[[ RECORD EXTRACTS, beginning ]]
/-- R145, R146: LLK takes a free lock bit of its own core's scratchpad and loads, SUL stores and gives the bit back; a second LLK while a
lock is held, and a SUL without it, raise cause 0x01 with reason 6. -/
def Obligations.LockPairOfC : Prop :=
  ∀ (s : State) (d a : BitVec 5) (c : BitVec 4) (z : BitVec 1) (o : BitVec 11) (slot off : Nat),
    let n := if z = 1 then 8 else 4
    let ad : W64 := Rule.nat64 ((reg s a).toNat + o.toNat * n)
    let p : Place := .spm s.cur.core slot off
    let l := Rule.lockOf (spmBase (getTask s s.cur.core slot) + off)
    let u := markIssue s .c
    (FitC s (.llk d a c z o) → (ctx s).lock = none → ad.toNat % n = 0 → resolve u ad.toNat n 0 = .ok p →
      Rule.lockFree s slot off → readError u p n = none →
      exec (.llk d a c z o) s = .next (onward .c 0
        (takeLock (setReg u d (Rule.nat64 (Rule.valueOfBytes (bytesAt u p n)))) s.cur.core l.1 l.2))) ∧
    (FitC s (.llk d a c z o) → (ctx s).lock ≠ none → TrapsIssued .c (exec (.llk d a c z o) s) s 1 6) ∧
    (FitC s (.sul d a c z o) → ad.toNat % n = 0 → resolve u ad.toNat n 1 = .ok p → Rule.lockMine s slot off →
      exec (.sul d a c z o) s = .next (onward .c 0
        (dropLock (storeAt u p ((List.range n).map (Rule.byteOf (reg s d).toNat))) s.cur.core l.1 l.2))) ∧
    (FitC s (.sul d a c z o) → ad.toNat % n = 0 → resolve u ad.toNat n 1 = .ok p → ¬ Rule.lockMine s slot off →
      TrapsIssued .c (exec (.sul d a c z o) s) s 1 6)

/-- R256, R262: a token is pushed or popped where that can be granted, TKCNT reads the count of the cycle before, TKINIT sets the count at
the cycle's end, and a fence only goes on. -/
def Obligations.TokensOfC : Prop :=
  ∀ (s : State) (q : BitVec 4) (v : BitVec 8) (d : BitVec 5) (sc : BitVec 3) (m : BitVec 16),
    (FitC s (.tksig q) → tokRoom (me s) q.toNat = true →
      exec (.tksig q) s = .next (onward .c 0 (modMe (markIssue s .c) fun t => tokPush t q.toNat))) ∧
    (FitC s (.tkwait q) → tokAvail (me s) q.toNat = true →
      exec (.tkwait q) s = .next (onward .c 0 (modMe (markIssue s .c) fun t => tokPop t q.toNat))) ∧
    (FitC s (.tkcnt d q) →
      exec (.tkcnt d q) s = .next (onward .c 0 (setReg (markIssue s .c) d (Rule.nat64 (nth (me s).tok q.toNat 0))))) ∧
    (FitC s (.tkinit v q) → ∃ t, exec (.tkinit v q) s = .next t ∧ nth (tokEnd (me t)).tok q.toNat 0 = v.toNat) ∧
    (FitC s (.fence sc m) → exec (.fence sc m) s = .next (onward .c 0 (markIssue s .c)))

/-- R137, R138, R256, R309: a push to a peer task, a command for a peer task and an access of another core's scratchpad (a load, LDA, a
store, STL, ATOM, LLK or SUL) leave as a request, and C waits for its answer; without a peer task there the instruction raises cause 0x08.
A push that names the own core is a local one, and a command that names it goes to the own task's queue. The push completes when it
arrives and fits, the command when it arrives and the queue has room: C goes on, with the command's index in its register. -/
def Obligations.RequestsToOtherCores : Prop :=
  ∀ (s : State) (d a b : BitVec 5) (q : BitVec 4),
    let u := markIssue s .c
    let core := s.cur.core; let slot := s.cur.slot
    let wait (v : State) (r : Remote) : State :=
      modCtl { v with remote := v.remote ++ [r] } .c fun x => { x with st := .busy .remote 0, owes := none }
    let other := core / 256 * 256 + (reg s a).toNat % 256
    let target := core / 256 * 256 + (reg s b).toNat % 256
    ((FitC s (.tksigRemote a q) → other = core → tokRoom (me s) q.toNat = true →
       exec (.tksigRemote a q) s = .next (onward .c 0 (modMe u fun t => tokPush t q.toNat))) ∧
     (FitC s (.tksigRemote a q) → other ≠ core → ∀ p, peerSlot u (me s) other = some p →
       let t := wait u (.token core slot s.cur.handler other p q.toNat)
       exec (.tksigRemote a q) s = .next t ∧
       ((s.cur.handler = true ∨ halted (me s) s.cycle = false) → tokRoom (getTask s other p) q.toNat = true →
         exec (.remoteTokenArrival s.remote.length) t =
           .next (onward .c 0 (at_ (modTask u other p fun k => tokPush k q.toNat) core slot s.cur.handler)))) ∧
     (FitC s (.tksigRemote a q) → other ≠ core → peerSlot u (me s) other = none →
       TrapsIssued .c (exec (.tksigRemote a q) s) s 8 ((reg s a).toNat % 256))) ∧
    (FitC s (.remq d a b) → (reg s b).toNat < 1024 → (reg s a).toNat % 64 = 0 → ∀ t ws,
      readWords u (reg s a).toNat 16 0 = .ok (t, ws) →
      let k := queueOf ((reg s b).toNat / 256)
      (∀ p, ((target = core ∧ p = slot) ∨ (target ≠ core ∧ peerSlot t (me t) target = some p)) →
        let v := wait t (.cmd core slot target p k d.toNat (reg s a).toNat ws)
        exec (.remq d a b) s = .next v ∧
        ∀ w m, halted (me s) s.cycle = false → s.cur.handler = false → checkRemote v target p k ws = .ok (w, m) →
          queueRoom v target k = true → d ≠ 0 →
          ∃ x c, exec (.remqArrival t.remote.length) v = .next x ∧ x.remote = t.remote ∧
            (engQ (getCore x target) k).q = (engQ (getCore v target) k).q ++ [c] ∧ c.slot = p ∧
            c.from_ = (core, slot, 0) ∧ c.idx = nth (getTask v target p).cmdIdx (queueNo k) 0 ∧
            nth (getTask x core slot).c.r d.toNat 0 = Rule.nat64 c.idx ∧ (getTask x core slot).c.ctl.st = .run ∧
            (getTask x core slot).c.ctl.pc = (advance 4 (ctl s .c)).pc) ∧
      (target ≠ core → peerSlot t (me t) target = none → exec (.remq d a b) s = .next (raise u .c 8 (reg s a).toNat))) ∧
    (∀ (i : Instr) (n : Nat) (ad : W64) (c tn off : Nat) (r : Acc),
      r.addr = ad → r.size = n → r.page = usedPage u ad.toNat → FitC s i → ad.toNat % n = 0 → c ≠ core →
      let asks (k : Nat) : Prop := resolve u ad.toNat n k = .ok (.spm c tn off) →
        exec i s = .next (wait u (.access core slot s.cur.handler c tn off r))
      (∀ signed, Rule.loadOf s i = some (d, n, signed, ad) → r.op = .load signed → r.d = d.toNat → r.val = 0 → r.cmpv = 0 → asks 0) ∧
      (∀ v, Rule.storeOf s i = some (v, n, ad) → r.op = .store → r.d = 0 → r.val = v → r.cmpv = 0 → asks 1) ∧
      (Rule.atomOf i = some (d, a, b, n) → ad = reg s a → r.op = Rule.atomOp i → r.d = d.toNat → r.val = reg s b →
        r.cmpv = reg s d → asks 2) ∧
      (∀ cl z o, i = .llk d a cl z o → Rule.accessOf s i = some (0, n, ad) → (ctx s).lock = none → r.op = .llk → r.d = d.toNat →
        r.val = 0 → r.cmpv = 0 → asks 0) ∧
      (∀ cl z o, i = .sul d a cl z o → Rule.accessOf s i = some (1, n, ad) → r.op = .sul → r.d = 0 → r.val = reg s d → r.cmpv = 0 →
        asks 1)) ∧
    (∀ (i : Instr) (k n : Nat) (ad : W64), Rule.accessOf s i = some (k, n, ad) → FitC s i → ad.toNat % n = 0 →
      (Rule.isLlk i = true → (ctx s).lock = none) → 2 ^ 28 ≤ ad.toNat → ad.toNat < 2 ^ 29 →
      let c := core / 256 * 256 + ad.toNat / 2 ^ 20 % 256
      c ≠ core → peerSlot u (me s) c = none → TrapsIssued .c (exec i s) s 8 ad.toNat)

/-! ## C: system registers, traps, scheduling -/

/-- R252, R278, R4, R5, Table 13.7: MFS puts the register's value into its destination; through TRVAL it reads the register of the trapped
task that TRSEL names. MTS gives the assigned fields of the register the written bits, clears the bits that a 1 clears, and leaves
read-only registers as they are; TFILL and TINV have the effect of R279 and R283, TRVAL writes the register that TRSEL names. What samples
registers in this cycle still sees the values before it (R60). -/
def Obligations.SystemRegisters : Prop :=
  (∀ (s : State) (d : BitVec 5) (n : BitVec 12), FitC s (.mfs d n) →
     (∀ v, Rule.sysValue s n.toNat = some v → exec (.mfs d n) s = .next (onward .c 0 (setReg (markIssue s .c) d v))) ∧
     (n = 0x06A → ∀ v, Rule.trappedValue s = some v → exec (.mfs d n) s = .next (onward .c 0 (setReg (markIssue s .c) d v))) ∧
     (n = 0x06A → Rule.trappedValue s = none → TrapsIssued .c (exec (.mfs d n) s) s 1 6)) ∧
  (∀ (s t : State) (a : BitVec 5) (n : BitVec 12), FitC s (.mts a n) →
     let u := markIssue s .c
     (Rule.sysWritten u n.toNat (reg s a) = some t ∨ (n = 0x06D ∧ tfill u (reg s a) = .ok t) ∨ (n = 0x06E ∧ tinv u (reg s a) = .ok t)
       ∨ (n = 0x06A ∧ Rule.trappedWritten u (reg s a) = some t)) →
     exec (.mts a n) s = .next (onward .c 0 (modMe t fun k => { k with sysOld := some ⟨s.cycle, n.toNat, (me s).sys, (me s).chk.mldis⟩ })))
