-- ==== Sys2Proof/Tests/Slice0.lean ====
section
/-!
SUPPORT. Tests: expected results come from the spec's encoding tables and rules, worked by hand.
-/
namespace Sys2Proof.Tests

-- one theorem after the other: each evaluates in the kernel with a large stack
set_option Elab.async false

open Sys2Proof Sys2Proof.Machine

/-- A slot of X by its fields, in the order of Table 2.6. -/
def sl (dst a b c p : Nat) (fi fo : Bool) (rnd : Nat) (sat : Bool) (type imm : Nat) : Slot :=
  { dst := BitVec.ofNat 5 dst, srcA := BitVec.ofNat 5 a, srcB := BitVec.ofNat 5 b, srcC := BitVec.ofNat 5 c, pred := BitVec.ofNat 3 p
    fi := fi, fo := fo, rnd := BitVec.ofNat 3 rnd, sat := sat, type := BitVec.ofNat 5 type, imm := BitVec.ofNat 14 imm }

/-! ## Decoding: a word of every constructor, written out bit by bit from the encoding tables, field by field -/

/-- C words (Tables 2.1 to 2.4). -/
theorem test_decode_c1 : ([
  (0b000000_00011_10001_01001_0000000_0000, .add 3 17 9),
  (0b000000_00011_10001_01001_0000001_0000, .sub 3 17 9),
  (0b000000_00011_10001_01001_0000010_0000, .and 3 17 9),
  (0b000000_00011_10001_01001_0000011_0000, .or 3 17 9),
  (0b000000_00011_10001_01001_0000100_0000, .xor 3 17 9),
  (0b000000_00011_10001_01001_0000101_0000, .shl 3 17 9),
  (0b000000_00011_10001_01001_0000110_0000, .shr 3 17 9),
  (0b000000_00011_10001_01001_0000111_0000, .sra 3 17 9),
  (0b000000_00011_10001_01001_0001000_0000, .min 3 17 9),
  (0b000000_00011_10001_01001_0001001_0000, .max 3 17 9),
  (0b000000_00011_10001_01001_0001010_0000, .minu 3 17 9),
  (0b000000_00011_10001_01001_0001011_0000, .maxu 3 17 9),
  (0b000000_00011_10001_01001_0001100_0000, .mul 3 17 9),
  (0b000000_00011_10001_01001_0001101_0000, .mulh 3 17 9),
  (0b000000_00011_10001_01001_0001110_0000, .mulhu 3 17 9),
  (0b000000_00011_10001_01001_0001111_0000, .divu 3 17 9),
  (0b000000_00011_10001_01001_0010000_0000, .remu 3 17 9),
  (0b000000_00011_10001_00000_0010001_0000, .clz 3 17),
  (0b000000_00011_10001_00000_0010010_0000, .popc 3 17),
  (0b000000_00011_10001_01001_0010011_0101, .sel 3 17 9 5),
  (0b000001_00011_10001_1000000000000001, .addi 3 17 0x8001),
  (0b000010_00011_10001_1000000000000001, .andi 3 17 0x8001),
  (0b000011_00011_10001_1000000000000001, .ori 3 17 0x8001),
  (0b000100_00011_10001_1000000000000001, .xori 3 17 0x8001),
  (0b000101_00011_10001_00_00000000_100001, .shli 3 17 33),
  (0b000101_00011_10001_01_00000000_100001, .shri 3 17 33),
  (0b000101_00011_10001_10_00000000_100001, .srai 3 17 33),
  (0b000110_00011_100000000000000000001, .lui 3 0x100001),
  (0b000111_00011_100000000000000000001, .liw 3 0x100001),
  (0b001000_00011_10001_0000_100001_011110, .ext 3 17 33 30),
  (0b001001_00011_10001_0000_100001_011110, .ins 3 17 33 30),
  (0b001010_101_011_10001_01001_0000000000, .cmp 5 3 17 9),
  (0b001011_010_011_10001_100000000000001, .cmpi 2 3 17 0x4001),
  (0b001100_10_000_100000000000000000001, .pbt 2 0x100001),
  (0b001101_10_101_000000000000000000000, .bt 2 5),
  (0b001110_10_101_000000000000000000000, .btn 2 5),
  (0b001111_10_000000000000000000000000, .ba 2),
  (0b010000_10_000000000000000000000000, .call 2),
  (0b010001_000_10_10001_0000000000000000, .mtb 2 17),
  (0b010010_00011_10001_1001_100000000001, .ldb 3 17 9 0x801)] : List (Nat × Instr)).all (fun e => decodeC e.1 == (some e.2, [])) = true := by decide +kernel

/-- C words (Tables 2.1 to 2.4). -/
theorem test_decode_c2 : ([
  (0b010011_00011_10001_1001_100000000001, .ldh 3 17 9 0x801),
  (0b010100_00011_10001_1001_100000000001, .ldw 3 17 9 0x801),
  (0b010101_00011_10001_1001_100000000001, .ldd 3 17 9 0x801),
  (0b010110_00011_10001_1001_100000000001, .ldbu 3 17 9 0x801),
  (0b010111_00011_10001_1001_100000000001, .ldhu 3 17 9 0x801),
  (0b011000_00011_10001_1001_100000000001, .ldwu 3 17 9 0x801),
  (0b011001_00011_10001_1001_100000000001, .stb 3 17 9 0x801),
  (0b011010_00011_10001_1001_100000000001, .sth 3 17 9 0x801),
  (0b011011_00011_10001_1001_100000000001, .stw 3 17 9 0x801),
  (0b011100_00011_10001_1001_100000000001, .std 3 17 9 0x801),
  (0b011101_00011_10001_1001_10_100_1000001, .lda 3 17 9 2 4 0x41),
  (0b011110_00011_10001_1001_10_100_1000001, .stl 3 17 9 2 4 0x41),
  (0b011111_00011_10001_01001_000_1_100_0110, .atomCas 3 17 9 1 4 6),
  (0b011111_00011_10001_01001_001_1_100_0110, .atomXadd 3 17 9 1 4 6),
  (0b011111_00011_10001_01001_010_1_100_0110, .atomXchg 3 17 9 1 4 6),
  (0b011111_00011_10001_01001_011_1_100_0110, .atomAnd 3 17 9 1 4 6),
  (0b011111_00011_10001_01001_100_1_100_0110, .atomOr 3 17 9 1 4 6),
  (0b011111_00011_10001_01001_101_1_100_0110, .atomMin 3 17 9 1 4 6),
  (0b011111_00011_10001_01001_110_1_100_0110, .atomMax 3 17 9 1 4 6),
  (0b100000_00011_10001_1001_1_10000000001, .llk 3 17 9 1 0x401),
  (0b100001_00011_10001_1001_1_10000000001, .sul 3 17 9 1 0x401),
  (0b100010_00000_00_011_1000000000000001, .fence 3 0x8001),
  (0b100011_00000_00000_00_0_0_00000000_1001, .tksig 9),
  (0b100011_00000_10001_00_1_0_00000000_1001, .tksigRemote 17 9),
  (0b100011_00000_00000_01_0_0_00000000_1001, .tkwait 9),
  (0b100011_00011_00000_10_0_0_00000000_1001, .tkcnt 3 9),
  (0b100011_00000_00000_11_0_0_10000001_1001, .tkinit 0x81 9),
  (0b100100_00000_00000_0000_100000000001, .trap 0x801),
  (0b100100_00000_00000_0001_000000000000, .eret),
  (0b100100_00011_00000_0010_000000110011, .mfs 3 0x033),
  (0b100100_00000_10001_0011_000000110011, .mts 17 0x033),
  (0b100100_00000_00000_0100_000000000000, .node),
  (0b100100_00000_00000_0101_000000000000, .endC),
  (0b100101_00011_10001_00000_0000000_0000, .launch 3 17),
  (0b100101_00011_10001_00000_0000001_0000, .spawn 3 17),
  (0b100101_00011_10001_01001_0000010_0000, .remq 3 17 9),
  (0b100101_00011_10001_01001_0000011_0000, .tndr 3 17 9),
  (0b100101_00011_10001_00000_0000100_0000, .wdraw 3 17),
  (0b100101_00000_10001_01001_0000101_0000, .bidf 17 9),
  (0b100110_00011_00000_0000_0000000000_10, .qdrop 3 2)] : List (Nat × Instr)).all (fun e => decodeC e.1 == (some e.2, [])) = true := by decide +kernel

/-- C words (Tables 2.1 to 2.4). -/
theorem test_decode_c3 : ([
  (0b100110_00011_00000_0001_0000000000_10, .qdepth 3 2)] : List (Nat × Instr)).all (fun e => decodeC e.1 == (some e.2, [])) = true := by decide +kernel

/-- L words (R25, Table 2.5, Tables 4.8, 5.4, 5.5, 6.6, 6.8, 7.6, R105, R151, R152, R242, R243, R257). -/
theorem test_decode_l : ([
  (0b000000_0000_10101_10010_0011_1001_0110_00000000000000000000000000000_000, .jadd ⟨21, 18⟩ 3 9 6),
  (0b000000_0000_10101_10010_0011_1001_0110_00000000000000000000000000000_001, .jsub ⟨21, 18⟩ 3 9 6),
  (0b000000_0000_10101_10010_0011_1001_0110_00000000000000000000000000000_010, .jshl ⟨21, 18⟩ 3 9 6),
  (0b000000_0000_10101_10010_0011_1001_0110_00000000000000000000000000000_011, .jshr ⟨21, 18⟩ 3 9 6),
  (0b000000_0000_10101_10010_0011_1001_0110_00000000000000000000000000000_100, .jand ⟨21, 18⟩ 3 9 6),
  (0b000000_0000_10101_10010_0011_1001_0110_00000000000000000000000000000_101, .jor ⟨21, 18⟩ 3 9 6),
  (0b000000_0000_10101_10010_0011_1001_0110_00000000000000000000000000000_110, .jmul ⟨21, 18⟩ 3 9 6),
  (0b000001_0000_10101_10010_0011_1001_0000_10000000000000000000000000000001, .jaddi ⟨21, 18⟩ 3 9 0x80000001),
  (0b000010_0000_10101_10010_0011_0000_0000_10000000000000000000000000000001, .jli ⟨21, 18⟩ 3 0x80000001),
  (0b000011_0000_10101_10010_0011_0000_0000_10000000000000000000000000000001, .jlih ⟨21, 18⟩ 3 0x80000001),
  (0b000100_0000_10101_10010_0010_1001_0000_00000000000000000000_100000000001, .lloop ⟨21, 18⟩ 2 9 0x801),
  (0b000101_0000_10101_10010_0101_1001_0110_10000000000000000000000000000001, .lbr ⟨21, 18⟩ 5 9 6 0x80000001),
  (0b000110_0000_10101_10010_0000_1001_0110_000000000000000000000000000_0_1_101, .bindi ⟨21, 18⟩ 9 6 5 true false),
  (0b000110_0000_10101_10010_0000_1001_0000_000000000000000000000000000_1_0_101, .bindi ⟨21, 18⟩ 9 0 5 false true),
  (0b000111_1100_10101_10010_0000_0000_0000_00000000000000000000000000000_101, .istart ⟨21, 18⟩ 12 5),
  (0b001000_1100_10101_10010_0011_1001_0110_000000000000000000000000000000_0_1, .copy ⟨21, 18⟩ 12 3 9 6 false true),
  (0b001010_1100_10101_10010_0011_1001_0110_00000000_10000001_10_1_01_10000000001, .wgath ⟨21, 18⟩ 12 3 9 6 0x81 2 true 1 0x401),
  (0b001011_1100_10101_10010_0000_1001_0000_1000000000000001_10_0_01_10000000001, .wtile ⟨21, 18⟩ 12 9 0x8001 2 1 0x401),
  (0b001100_0000_10101_10010_0000_0000_0000_0000_000001000001_10000001_000_10000, .aircfg ⟨21, 18⟩ 0x041 0x81 16),
  (0b001101_0000_10101_10010_0011_1001_0110_00000000000000000000000000000000, .airq ⟨21, 18⟩ 3 9 6),
  (0b001110_0000_10101_10010_0000_1001_0000_10000000000000000000000000000001, .lnopen ⟨21, 18⟩ 9 0x80000001),
  (0b001111_0000_10101_10010_0011_1001_0000_10000000000000000000000000000001, .lnpeg ⟨21, 18⟩ 3 9 0x80000001),
  (0b010000_0000_10101_10010_0011_1001_0000_10000000000000000000000000000001, .lnfree ⟨21, 18⟩ 3 9 0x80000001),
  (0b010001_0000_10101_10010_0011_1001_0000_10000000000000000000000000000001, .lnqry ⟨21, 18⟩ 3 9 0x80000001),
  (0b010010_1100_10101_10010_0000_1001_0110_0000000000000000000000000000000_1, .pred ⟨21, 18⟩ 12 9 6 true),
  (0b010011_1100_10101_10010_0011_1001_0000_0000000_1_10000001_10_1_01_10000000001, .darn ⟨21, 18⟩ 12 3 9 true 0x81 2 true 1 0x401),
  (0b010100_1100_10101_10010_0000_1001_0110_00000000000000000000000000000000, .pfch ⟨21, 18⟩ 12 9 6),
  (0b010101_0000_10101_10010_0011_0000_0000_000000000000000000000000000_1_1001, .ltk ⟨21, 18⟩ 3 true 9),
  (0b010110_0000_10101_10010_0000_0000_0000_00000000000000000000000000000000, .lend ⟨21, 18⟩)] : List (Nat × Instr)).all (fun e => decodeL e.1 == (some e.2, [])) = true := by decide +kernel

/-- S words (Table 2.9). -/
theorem test_decode_s : ([
  (0b00000_10101_10010_10_101_000000000000, .bindo ⟨21, 18⟩ 2 5),
  (0b00001_10101_10010_10_000000_100000001, .drain ⟨21, 18⟩ 2 0x101),
  (0b00010_10101_10010_10_000_101_100000001, .drainx ⟨21, 18⟩ 2 5 0x101),
  (0b00011_10101_10010_10_101_100000000001, .sloop ⟨21, 18⟩ 2 5 0x801),
  (0b00100_10101_10010_011_101_10000000001, .saddi ⟨21, 18⟩ 3 5 0x401),
  (0b00101_10101_10010_011_10000000000001, .sli ⟨21, 18⟩ 3 0x2001),
  (0b00110_10101_10010_011_101_110_00000000, .rgapnd ⟨21, 18⟩ 3 5 6),
  (0b00111_10101_10010_011_101_110_00000000, .rgcmt ⟨21, 18⟩ 3 5 6),
  (0b01000_10101_10010_011_101_110_00000000, .rgupk ⟨21, 18⟩ 3 5 6),
  (0b01001_10101_10010_011_0000000000_1001, .stk ⟨21, 18⟩ 3 9),
  (0b01010_10101_10010_00000000000000000, .send ⟨21, 18⟩),
  (0b01011_10101_10010_011_101_10000000001, .sld ⟨21, 18⟩ 3 5 0x401)] : List (Nat × Instr)).all (fun e => decodeS e.1 == (some e.2, [])) = true := by decide +kernel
[[ RECORD EXTRACTS, end ]]
◆ WHAT TO PRODUCE ◆
Would you restate, word for word, every line of the listing from its first line through the line with "let p : Place := .spm s.cur.core slot off"?

◆ ANSWER SPACE ◆
/-- R145, R146: LLK takes a free lock bit of its own core's scratchpad and loads, SUL stores and gives the bit back; a second LLK while a
lock is held, and a SUL without it, raise cause 0x01 with reason 6. -/
def Obligations.LockPairOfC : Prop :=
  ∀ (s : State) (d a : BitVec 5) (c : BitVec 4) (z : BitVec 1) (o : BitVec 11) (slot off : Nat),
    let n := if z = 1 then 8 else 4
    let ad : W64 := Rule.nat64 ((reg s a).toNat + o.toNat * n)
    let p : Place := .spm s.cur.core slot off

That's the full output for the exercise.